Here you should realize that you lack yet another package because you do not have UseSqlServer method. Let me help you that package is:

Microsoft.EntityFrameworkCore.SqlServer

You head over to NuGet and install the latest version.

If by this point you do not remember what you were doing let me remind you. You were trying to add a migration…Focus. So, you once again try the add migration command:

dotnet-ef migrations add InitialMigration

Only to discover another error which says:

No parameterless constructor defined for type ‘DAL.WeatherContext’.

Let’s create one in that case:

public class WeatherContext : DbContext, IDesignTimeDbContextFactory<WeatherContext>
{
    public WeatherContext()
    {
    }

    public WeatherContext(DbContextOptions options) : base(options)
    {
    }

    public DbSet<Degree> Degrees { get; set; }

    public WeatherContext CreateDbContext(string[] args)
    {
        var optionsBuilder = new DbContextOptionsBuilder<WeatherContext>();
        optionsBuilder.UseSqlServer("Data Source=.;Initial Catalog=Weather;Integrated Security=True");

        return new WeatherContext(optionsBuilder.Options);
    }

    protected override void OnModelCreating(ModelBuilder modelBuilder)
    {
        modelBuilder.ApplyConfiguration(new DegreeConfigFile());
    }
}

Yet again you run:

dotnet-ef migrations add InitialMigration

Hurray… we have a migration. Let’s put this migration to use and create our database. Since you are a perfectionist and you do not want your connection string laying around in the code you want to pass it as an argument. You slightly modify CreateDbContext like that:

public WeatherContext CreateDbContext(string[] args)
{
    var optionsBuilder = new DbContextOptionsBuilder<WeatherContext>();
    optionsBuilder.UseSqlServer(args[0]);

    return new WeatherContext(optionsBuilder.Options);
}

Let’s call the update database method with connection string parameter. Based on the documentation it should be easy. Just copy your InitialMigration’s auto-generated class name which should be in the Migration folder of the DAL project.

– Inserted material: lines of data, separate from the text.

-- ==== Sys2Proof/Proofs/DecoderFaults.lean ====
section
/-! PROOFS. Where the decoder's steps stop: outside the preconditions of R145 and R147 (R26, R52, log entry 8). -/

namespace Sys2Proof.Machine

/-- `DEC.CLASSIFY` without a good checksum of the present frame (R26, R145). -/
theorem classifyOp_bad {s : State} (h : s.crcOk = false ∨ s.frm.length < 5) : classifyOp s = .fault .checksumNotGood := by
  rw [classifyOp, if_neg]
  rintro ⟨hc, hn⟩
  have hn : 5 ≤ s.frm.length := hn
  rcases h with h | h
  · simp [h] at hc
  · omega

/-- `DEC.EXTRACT` on a frame without a byte 2 (R52). -/
theorem extractOp_short {s : State} (h : s.frm.length < 3) : extractOp s = .fault .bufferOutOfBounds :=
  readByte_of_le (by omega) _

/-- `DEC.EXTRACT` on a frame that is no device record (R147). -/
theorem extractOp_notDevice {s : State} (h : 3 ≤ s.frm.length) (h2 : byteAt s.frm 2 ≠ subResponse) :
    extractOp s = .fault .notDeviceRecord := by
  rw [extractOp, readByte_of_lt (by omega), if_neg h2]

end Sys2Proof.Machine

namespace Sys2Proof.Proofs

open Machine

/-- Settles O15, by the decoder's rules outside each precondition. -/
theorem decoderStepsStopOutsidePreconditions : Obligations.DecoderStepsStopOutsidePreconditions :=
  fun _ => ⟨classifyOp_bad, extractOp_short, extractOp_notDevice⟩

end Sys2Proof.Proofs
end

dotnet ef database update 20201127212754_InitialMigration --connection "Data Source=.;Initial Catalog=Weather;Integrated Security=True"

You should get the following error:

System.IndexOutOfRangeException: Index was outside the bounds of the array.

This one is on you because you assumed that –connection parameter will fill your args array in CreateDbContextMethod. Well… you assumed wrong - it doesn’t.

If you dig deep enough in the documentation you should land on this section in the EF Core documentation which shows you how to pass arguments. It shows that in order to pass arguments you should separate them from EF Core’s arguments by putting in front of them. Basically this:

dotnet ef database update -- "Data Source=.;Initial Catalog=Weather;Integrated Security=True"

You do not have any more errors and have a shiny database instead.

Conclusion

See how easy that was. You just had to:

  1. Create the required classes:
    • Degree.cs
    • DegreeConfigFile.cs
    • WeatherContext.cs.
  2. Install the required packages:
    • Microsoft.EntityFrameworkCore,
    • Microsoft.EntityFrameworkCore.Relational
    • Microsoft.EntityFrameworkCore.SqlServer
  3. Try to add migration with bare-bones context.
  4. After the above attempt fails try to install Microsoft.EntityFrameworkCore.Design and try again.
  5. After the above attempt fails try the second design approach since the first one requires your Web API to know about your database context.
  6. After the above attempt fails try to inherit IDesignTimeDbContextFactory.
  7. After the above attempt fails Create a parameterless constructor.
  8. After adding the migration try to update database with connection string as argument with –connection parameter.
  9. After the above attempt fails to update the database try with – connection_string.